THE DECISION STAKES
The asset is there. The revenue model is not.
"Data has become one of the most valuable assets in today's digital economy, driving new revenue streams and reshaping business strategy."
— SQ Magazine, Data Monetization Statistics 2026, February 2026
The question is not whether your data has value. It does. The question is whether you have a pricing model, a package, and a governance layer that lets you extract it without exposing yourself.
Internal monetization reduces costs and improves decisions. External monetization creates recurring revenue. Both require the same foundation: an inventory, a price, a product, and a compliance posture.
Four moves. One decision you can defend.
01
MAP
Inventory every data asset by category: transactional, behavioral, operational, proprietary. For each, assess uniqueness, timeliness, and addressable use. Most enterprises discover 3 to 5 assets they did not know they could price.
Without an inventory, you cannot build a monetization strategy. You build a data lake. A lake without a pricing model is a storage cost.
02
PRICE
Assign a shadow price to each asset: what would a buyer pay for this insight if it saved them one decision-cycle or reduced one risk? Internal shadow pricing reveals which assets justify external investment
Shadow pricing changes the internal conversation. A data asset worth 2M euros per year in prevented churn is not a BI project. It is a product with a P&L.
03
PACKAGE
Decide the commercialization model per asset: internal analytics, API subscription, data partnership, or insight-as-a-service. The packaging determines the margin. Raw data commoditizes. Insight scales.
The companies with the highest data revenue do not sell data. They sell decisions. Mastercard does not sell transaction records. It sells economic intelligence.
04
GOVERN
Build compliance-by-design into the monetization layer: consent architecture, data minimization, contractual guardrails, audit trail. GDPR, CCPA, and sector-specific rules apply. Governance is not a constraint on revenue.
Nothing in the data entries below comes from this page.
/-- Fields of DRAIN (R180). -/
structure DrainF where
  ddi : BitVec 4
  cntm1 : BitVec 8
  first : BitVec 8
  pack : BitVec 2
  pred : BitVec 4
  deriving DecidableEq, Repr

/-- Fields of DMAC (R183). dma1 says whether the slot is DMA1 or DMA0. -/
structure DmacF where
  dma1 : Bool
  dstl : Bool
  srcl : Bool
  rlen : BitVec 6
  rdst : BitVec 6
  rsrc : BitVec 6
  tok : BitVec 4
  pred : BitVec 4
  deriving DecidableEq, Repr

/-- Fields of DMAD (R183). -/
structure DmadF where
  dma1 : Bool
  off : BitVec 24
  ra : BitVec 6
  tok : BitVec 4
  pred : BitVec 4
  deriving DecidableEq, Repr

/-- Who writes or reads a register (R281). -/
inductive Writer where
  | firmware | runtime | program
  deriving DecidableEq, Repr

/-- A stream-channel slot as it arrives (R214): data words with the numbers it is stamped with. -/
structure SlotMsg where
  step : BitVec 64
  epoch : BitVec 32
  mb : BitVec 16
  seq : BitVec 32
  words : List CodeWord
  deriving DecidableEq, Repr

/-- A digest record of the CHECK reduction (R336). -/
structure DigestRec where
  shard : BitVec 32
  dev : BitVec 16
  mirror : Bool
  poi : Bool
  dig : BitVec 256
  deriving DecidableEq, Repr

/-- The result of the slice-wide CHECK reduction, as it reaches the commit gate (R217, R315). -/
structure SliceTotals where
  norm : BitVec 64
  ncnt : BitVec 32
  icnt : BitVec 32
  pcnt : BitVec 32
  cfgMismatch : Bool
  digests : List DigestRec
  deriving DecidableEq, Repr

/-- An entry of a step record (R330). -/
inductive StepEntry where
  | straggler (gid bucket : BitVec 16) (late : List Nat) (fold : Bool)
  | outcome (o : BitVec 8)
  | lossScale (ls : BitVec 32)
  | gear (role ordinal key value : Nat)
  | stepBlock (b : Bytes)
  deriving DecidableEq, Repr

/-- A lane group of a die-to-die link, named by the die that receives it (R257). -/
structure GroupId where
  die : Fin 12
  link : Fin 10
  group : Fin 16
  deriving DecidableEq, Repr

/-- A NoC packet: the four code words of its header flit (R246) and those of its data flits (R245). -/
structure NocPkt where
  hdr : List CodeWord
  data : List CodeWord
  deriving DecidableEq, Repr

/-- Where a request of the host message layer came in (R451, R458). -/
inductive Via where
  | hx | mgtA | mgtB
  deriving DecidableEq, Repr

/-- Header of a message (R451): its TAG, RSP and TYPE, whether a reserved bit is nonzero, PLEN, and the port that it came on. -/
structure HostHdr where
  tag : BitVec 16
  rsp : Bool
  rsvd : Bool
  plen : BitVec 32
  via : Via
  typ : BitVec 8
  deriving DecidableEq, Repr

/-- A port, or a half of one: half 0 whole port, 1 half A, 2 half B (R290, R293). -/
structure PortId where
  port : Fin 18
  half : Fin 3
  deriving DecidableEq, Repr

/-- The Ualar header (R298). -/
structure UalHdr where
  vmaj : BitVec 8
  vmin : BitVec 8
  cls : BitVec 2
  kind : BitVec 6
  resend : Bool
  ece : Bool
  srcdev : BitVec 16
  dstdev : BitVec 16
  epoch : BitVec 32
  job : BitVec 32
  step : BitVec 64
  att : BitVec 8
  mb : BitVec 16
  stream : BitVec 16
  seq : BitVec 32
  ack : BitVec 32
  msg : BitVec 32
  woff : BitVec 24
  nwords : BitVec 16
  deriving DecidableEq, Repr

/-- The frame that carries a packet (R291, R297, R300, R303, R305): its length in bytes, its 802.1Q tags, the UDP ports, whether the UDP
checksum is right, DSCP and ECN of the IPv6 header, and the LLR header where the link uses LLR. -/
structure FrameInfo where
  bytes : Nat
  tags : Nat
  udpSrc : BitVec 16
  udpDst : BitVec 16
  sumOk : Bool
  dscp : BitVec 6
  ecn : BitVec 2
  llr : Option (BitVec 64)
  deriving DecidableEq, Repr

/-- A Ualar packet: header, payload code words, two facts of the header and the length (a reserved bit nonzero, a length that disagrees
with NWORDS: R301), and its frame. -/
structure UalPkt where
  h : UalHdr
  words : List CodeWord
  rsvd : Bool
  lenBad : Bool
  frame : FrameInfo
  deriving DecidableEq, Repr

/-- A Ualar stream, by the other module and the traffic class (R301). -/
structure StreamId where
  dev : BitVec 16
  cls : BitVec 2
  deriving DecidableEq, Repr

/-- A frame on an LLR link: its link sequence number, whether RS-FEC and FCS were good (R305), and the RS-FEC codewords of it that were
uncorrectable (R322). -/
structure LlrFrame where
  seq : BitVec 24
  ok : Bool
  fecBad : Nat
  deriving DecidableEq, Repr

/-- Why the pannier re-sends a packet (R328), with the receiver's ATT where the request states one. -/
inductive ResendWhy where
  | retransmission
  | catchUp (att : BitVec 8)
  | referee (att : BitVec 8)
  deriving DecidableEq, Repr

/-- A 64 KiB page and its 8,192 code words (R222, R337, R340). -/
structure PageData where
  page : Nat
  words : List CodeWord
  deriving DecidableEq, Repr

/-- A part of what settles a REFEREE verdict (R339): `run` on the referee, the step whose COMMIT it runs again, its step block, and the
pages of a pre-image log and of the reduced shard as they are fetched; `fetch` at a holder, the referee's serial and the shard that it asks for;
`settle` on the holders, the digests of their pre-image logs, the referee's result, and the copies of the shard. -/
inductive RefereeInput where
  | run (step : BitVec 64) (block : Bytes) (pages : List PageData)
  | fetch (referee : BitVec 64) (shard : BitVec 32)
  | settle (logs : List (BitVec 256)) (result : BitVec 256) (copies : List DigestRec)
  deriving DecidableEq, Repr

/-- Where an entry of a step record comes from (R330): this module, or a tandem partner with the step and its number for the entry. -/
inductive EntrySrc where
  | own
  | partner (p : Fin 2) (step : BitVec 64) (no : Nat)
  deriving DecidableEq, Repr

/-- An entry of a step record as it comes in (R330). -/
structure RecordIn where
  src : EntrySrc
  e : StepEntry
  deriving DecidableEq, Repr

/-- A listed page from the copy of a holder (R340). -/
structure PageFrom where
  holder : BitVec 16
  pg : PageData
  deriving DecidableEq, Repr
It is the condition for recurring revenue.
The enterprise with clean, consented, auditable data can sell what competitors cannot. Governance transforms a compliance burden into a competitive moat.
Mastercard
USD 32.8bn revenue FY2025. Value-Added Services and Solutions: fastest-growing segment.
(Mastercard FY2025 Annual Results, February 2026)
20-25%
Value-Added Services and Solutions revenue growth YoY in FY2025. The segment includes data analytics, business and market insights, security and authentication services built on Mastercard's transaction data.
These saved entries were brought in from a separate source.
def D2D_GRP_STATE (l : Nat) (n : Nat) : Fld := ⟨0xA0_0000 + 0x100 * l + 0x8 * n, 41, 40, .ro, 0⟩
def D2D_GRP_LANE (l : Nat) (n : Nat) : Fld := ⟨0xA0_0000 + 0x100 * l + 0x8 * n, 39, 32, .ro, 0xff⟩
def D2D_GRP_CECNT (l : Nat) (n : Nat) : Fld := ⟨0xA0_0000 + 0x100 * l + 0x8 * n, 31, 16, .ro, 0⟩
def D2D_GRP_FL1 (l : Nat) (n : Nat) : Fld := ⟨0xA0_0000 + 0x100 * l + 0x8 * n, 14, 8, .shadow, 0x7f⟩
def D2D_GRP_FL0 (l : Nat) (n : Nat) : Fld := ⟨0xA0_0000 + 0x100 * l + 0x8 * n, 6, 0, .shadow, 0x7f⟩
/-- D2D_GRP (R257). -/
def D2D_GRP (l : Nat) (n : Nat) : Reg := ⟨64, [D2D_GRP_STATE l n, D2D_GRP_LANE l n, D2D_GRP_CECNT l n, D2D_GRP_FL1 l n, D2D_GRP_FL0 l n]⟩

def NOC_ERR_BAD : Fld := ⟨0xB0_0000, 63, 48, .ro, 0⟩
def NOC_ERR_UE : Fld := ⟨0xB0_0000, 47, 32, .ro, 0⟩
def NOC_ERR_CE : Fld := ⟨0xB0_0000, 31, 0, .ro, 0⟩
/-- NOC_ERR (R258). -/
def NOC_ERR : Reg := ⟨64, [NOC_ERR_BAD, NOC_ERR_UE, NOC_ERR_CE]⟩

def SNP_STATUS_LEFT : Fld := ⟨0x90_0000, 63, 44, .ro, 0⟩
def SNP_STATUS_STAGED : Fld := ⟨0x90_0000, 43, 24, .ro, 0⟩
def SNP_STATUS_PRIO : Fld := ⟨0x90_0000, 23, 4, .ro, 0⟩
def SNP_STATUS_ARMED : Fld := ⟨0x90_0000, 0, 0, .ro, 0⟩
/-- SNP_STATUS (R404). -/
def SNP_STATUS : Reg := ⟨64, [SNP_STATUS_LEFT, SNP_STATUS_STAGED, SNP_STATUS_PRIO, SNP_STATUS_ARMED]⟩

def SNP_STALL_WAITS : Fld := ⟨0x90_0008, 63, 32, .ro, 0⟩
def SNP_STALL_MAXNS : Fld := ⟨0x90_0008, 31, 0, .ro, 0⟩
/-- SNP_STALL (R404). -/
def SNP_STALL : Reg := ⟨64, [SNP_STALL_WAITS, SNP_STALL_MAXNS]⟩

def PMC_DCTR_VALUE (n : Nat) : Fld := ⟨0xC0_0000 + 0x8 * n, 47, 0, .live, 0⟩
/-- PMC_DCTR (R481). -/
def PMC_DCTR (n : Nat) : Reg := ⟨64, [PMC_DCTR_VALUE n]⟩

def PMC_DSEL_PRIV (n : Nat) : Fld := ⟨0xC0_0200 + 0x8 * n, 15, 15, .ro, 0⟩
def PMC_DSEL_USER (n : Nat) : Fld := ⟨0xC0_0200 + 0x8 * n, 14, 14, .live, 0⟩
def PMC_DSEL_CHAIN (n : Nat) : Fld := ⟨0xC0_0200 + 0x8 * n, 13, 13, .live, 0⟩
def PMC_DSEL_EVENT (n : Nat) : Fld := ⟨0xC0_0200 + 0x8 * n, 9, 0, .live, 0⟩
/-- PMC_DSEL (R481). -/
def PMC_DSEL (n : Nat) : Reg := ⟨64, [PMC_DSEL_PRIV n, PMC_DSEL_USER n, PMC_DSEL_CHAIN n, PMC_DSEL_EVENT n]⟩

def PMC_DCTL_IRQ : Fld := ⟨0xC0_0400, 1, 1, .live, 0⟩
def PMC_DCTL_FRZ : Fld := ⟨0xC0_0400, 0, 0, .live, 0⟩
/-- PMC_DCTL (R481). -/
def PMC_DCTL : Reg := ⟨64, [PMC_DCTL_IRQ, PMC_DCTL_FRZ]⟩

def PMC_DOVF_OVF : Fld := ⟨0xC0_0408, 63, 0, .rw1c, 0⟩
/-- PMC_DOVF (R481). -/
def PMC_DOVF : Reg := ⟨64, [PMC_DOVF_OVF]⟩

def NET_PSTAT_PEERDEV (p : Nat) (h : Nat) : Fld := ⟨0x40_0000 + 0x100 * p + 0x8 * h, 63, 48, .ro, 0xffff⟩
def NET_PSTAT_PEERPORT (p : Nat) (h : Nat) : Fld := ⟨0x40_0000 + 0x100 * p + 0x8 * h, 47, 43, .ro, 0x1f⟩
def NET_PSTAT_PEERSUB (p : Nat) (h : Nat) : Fld := ⟨0x40_0000 + 0x100 * p + 0x8 * h, 42, 41, .ro, 0⟩
def NET_PSTAT_PEERMAJ (p : Nat) (h : Nat) : Fld := ⟨0x40_0000 + 0x100 * p + 0x8 * h, 40, 33, .ro, 0⟩
def NET_PSTAT_NEGMIN (p : Nat) (h : Nat) : Fld := ⟨0x40_0000 + 0x100 * p + 0x8 * h, 32, 25, .ro, 0⟩
def NET_PSTAT_CAUSE (p : Nat) (h : Nat) : Fld := ⟨0x40_0000 + 0x100 * p + 0x8 * h, 11, 8, .ro, 0⟩
def NET_PSTAT_STATE (p : Nat) (h : Nat) : Fld := ⟨0x40_0000 + 0x100 * p + 0x8 * h, 3, 0, .ro, 0⟩
/-- NET_PSTAT (R322). -/
def NET_PSTAT (p : Nat) (h : Nat) : Reg := ⟨64, [NET_PSTAT_PEERDEV p h, NET_PSTAT_PEERPORT p h, NET_PSTAT_PEERSUB p h, NET_PSTAT_PEERMAJ p h, NET_PSTAT_NEGMIN p h, NET_PSTAT_CAUSE p h, NET_PSTAT_STATE p h]⟩

def NET_PERR_LLRTR (p : Nat) : Fld := ⟨0x40_0010 + 0x100 * p, 63, 48, .ro, 0⟩
def NET_PERR_FECU (p : Nat) : Fld := ⟨0x40_0010 + 0x100 * p, 47, 32, .ro, 0⟩
def NET_PERR_FAIL24 (p : Nat) : Fld := ⟨0x40_0010 + 0x100 * p, 31, 24, .ro, 0⟩
def NET_PERR_RETRAIN (p : Nat) : Fld := ⟨0x40_0010 + 0x100 * p, 23, 16, .ro, 0⟩
def NET_PERR_DROPID (p : Nat) : Fld := ⟨0x40_0010 + 0x100 * p, 15, 0, .ro, 0⟩
/-- NET_PERR (R322). -/
def NET_PERR (p : Nat) : Reg := ⟨64, [NET_PERR_LLRTR p, NET_PERR_FECU p, NET_PERR_FAIL24 p, NET_PERR_RETRAIN p, NET_PERR_DROPID p]⟩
(Mastercard FY2025 Annual Results, February 2026)
Mastercard does not sell transaction records. It packages 10.6 trillion dollars in annual gross dollar volume into intelligence products: economic indicators, fraud models, consumer behavior analytics, and market insights. These products are sold to governments, retailers, financial institutions and enterprises that cannot generate this view from their own data alone. The Value-Added Services segment now grows faster than the core payment network, at 20 to 25% annually. The raw material was always there. The decision to price it, package it, and govern it is what created the revenue line.
Mastercard did not acquire a new asset. It decided to treat the asset it already had as a product. That decision is the entire gap between 2% and 11%.